→ Task prompt: From the entries below, copy out all lines holding "regs".

Collection entries:

-- ==== Sys2Proof/Laws/MemoryOps.lean ====
section
/-! SUPPORT. What the operations on device memory may change: each of them keeps the canonical form of memory and
leaves every part of the state but those of `memComps`. -/

namespace Sys2Proof.Machine

/-- The parts of the state an access to memory may change. -/
def memComps : List Comp := [.emitted, .free, .regs, .mem, .prt, .memc, .que, .pmc, .sec]

/-- What an access to memory may do to the state. -/
def State.memStep (s t : State) : Prop := (Memory.wf s.mem = true → Memory.wf t.mem = true) ∧ s.changes memComps t

theorem State.memStep_refl (s : State) : s.memStep s := ⟨id, s.changes_refl _⟩

theorem State.memStep_trans {s t u : State} (h1 : s.memStep t) (h2 : t.memStep u) : s.memStep u :=
  ⟨h2.1 ∘ h1.1, State.changes_trans h1.2 h2.2⟩

/-- What leaves memory alone and changes only parts of `memComps`. -/
theorem State.memStep_of_changes {s t : State} (l : List Comp) (hl : ∀ c ∈ l, c ∈ memComps) (hm : .mem ∉ l)
    (h : s.changes l t) : s.memStep t :=
  ⟨fun hw => by have := h .mem hm; simp only [State.same] at this; rw [this]; exact hw, State.changes_mono hl h⟩

theorem State.memErr_memStep (s : State) (b dpa part ch : Nat) : s.memStep (s.memErr b dpa part ch) :=
  State.memStep_of_changes [.regs] (by decide) (by decide) (s.memErr_changes _ _ _ _)

theorem State.satInc_memStep (s : State) (f : Fld) (v i n : Nat) : s.memStep (s.satInc f v i n) :=
  State.memStep_of_changes [.regs] (by decide) (by decide) (s.satInc_changes _ _ _ _)

theorem State.eventFor_memStep (s : State) (part code : Nat) (d : List Byte) : s.memStep (s.eventFor part code d) :=
  State.memStep_of_changes [.emitted, .regs, .prt, .que, .pmc] (by decide) (by decide) (s.eventFor_changes _ _ _)

theorem State.count_memStep (s : State) (code unit : Nat) (ps : List Nat) (n : Nat) : s.memStep (s.count code unit ps n) :=
  State.memStep_of_changes [.pmc] (by decide) (by decide) (s.count_changes _ _ _ _)

theorem State.emit_memStep (s : State) (e : Emission) : s.memStep (s.emit e) :=
  State.memStep_of_changes [.emitted] (by decide) (by decide) (s.emit_changes _)

theorem State.emitFor_memStep (s : State) (p : Nat) (e : Emission) : s.memStep (s.emitFor p e) :=
  State.memStep_of_changes [.emitted] (by decide) (by decide) (s.emitFor_changes _ _)

theorem State.bump_memStep (s : State) : s.memStep s.bump :=
  State.memStep_of_changes [.free] (by decide) (by decide) s.bump_changes

/-- The bytes of memory become others, in canonical form. -/
theorem State.setMem_memStep (s : State) (k : Nat) (d : List Byte) : s.memStep { s with mem := sputRun 0 s.mem k d } :=
  ⟨fun h => swf_sputRun k d h, fun c hc => by cases c <;> first | rfl | exact absurd (by decide) hc⟩

theorem State.putHalf_memStep (s : State) (q k : Nat) (d : List Byte) : s.memStep (s.putHalf q k d) :=
  ⟨fun h => s.putHalf_wf q k d h, fun c hc => by cases c <;> first | rfl | exact absurd (by decide) hc⟩

/-- A step that leaves memory itself and every part but those of `memComps`. -/
theorem State.memStep_rfl {s t : State} (hm : t.mem = s.mem) (h : s.changes memComps t) : s.memStep t :=
  ⟨fun hw => by rw [hm]; exact hw, h⟩

theorem State.setChan_memStep (s : State) (ch : Nat) (c : ChanSt) : s.memStep (s.setChan ch c) :=
  State.memStep_rfl rfl fun c hc => by cases c <;> first | rfl | exact absurd (by decide) hc

theorem State.setCodeword_memStep (s : State) (w : Nat) (x : CodewordSt) : s.memStep (s.setCodeword w x) :=
  State.memStep_rfl rfl fun c hc => by cases c <;> first | rfl | exact absurd (by decide) hc

theorem State.setQue_memStep (s : State) (q : QueSt) : s.memStep { s with que := q } :=
  State.memStep_rfl rfl fun c hc => by cases c <;> first | rfl | exact absurd (by decide) hc

theorem State.pcieGrant_memStep (s : State) (i n : Nat) : s.memStep (s.pcieGrant i n) := by
  simp only [State.pcieGrant]
  exact s.setQue_memStep _

theorem State.strike_memStep (s : State) (env : Env) (w : Nat) : s.memStep (s.strike env w) := by
  simp only [State.strike]
  split
  · exact s.memStep_refl
  · split
    · exact s.setCodeword_memStep _ _
    · exact s.memStep_refl

theorem State.takeFlaws_memStep (s : State) (k : Nat) (e : Flaws) : s.memStep (s.takeFlaws k e) := by
  simp only [State.takeFlaws]
  split
  · exact s.setCodeword_memStep _ _
  · exact State.memStep_trans (s.setCodeword_memStep _ _) (State.setMem_memStep _ _ _)

/-- A read of one codeword. -/
theorem State.look_memStep (s : State) (env : Env) (k : Nat) : s.memStep (s.look env k).1 := by
  have h := s.strike_memStep env (k / 32)
  simp only [State.look]
  split
  · exact h
  · split
    · exact State.memStep_trans h (State.takeFlaws_memStep _ _ _)
    · exact State.memStep_trans h (State.takeFlaws_memStep _ _ _)
    · exact h

theorem State.noteCe_memStep (s : State) (rq : Rq) (dpa ch : Nat) (a : Look) : s.memStep (s.noteCe rq dpa ch a) := by
  simp only [State.noteCe]
  split
  · exact State.memStep_trans (s.satInc_memStep F.MEM_CE_COUNT 0 ch 1) (State.memErr_memStep _ 0 dpa rq.attr ch)
  · exact s.memStep_refl

theorem State.noteUe_memStep (s : State) (rq : Rq) (dpa ch b ev : Nat) (a : Look) :
    s.memStep (s.noteUe rq dpa ch b ev a) := by
  simp only [State.noteUe]
  split
  · exact State.memStep_trans (s.satInc_memStep F.MEM_UE_COUNT 0 ch 1)
      (State.memStep_trans (State.memErr_memStep _ b dpa rq.attr ch) (State.eventFor_memStep _ ev _ _))
  · exact s.memStep_refl

theorem State.noteLook_memStep (s : State) (rq : Rq) (dpa ch : Nat) (a b : Look) : s.memStep (s.noteLook rq dpa ch a b) :=
  State.memStep_trans (s.noteCe_memStep rq dpa ch a) (State.memStep_trans (State.noteCe_memStep _ rq (dpa + 32) ch b)
    (State.memStep_trans (State.noteUe_memStep _ rq dpa ch 1 _ a) (State.noteUe_memStep _ rq (dpa + 32) ch 1 _ b)))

→ Completed task:
def memComps : List Comp := [.emitted, .free, .regs, .mem, .prt, .memc, .que, .pmc, .sec]
  State.memStep_of_changes [.regs] (by decide) (by decide) (s.memErr_changes _ _ _ _)
  State.memStep_of_changes [.regs] (by decide) (by decide) (s.satInc_changes _ _ _ _)
  State.memStep_of_changes [.emitted, .regs, .prt, .que, .pmc] (by decide) (by decide) (s.eventFor_changes _ _ _)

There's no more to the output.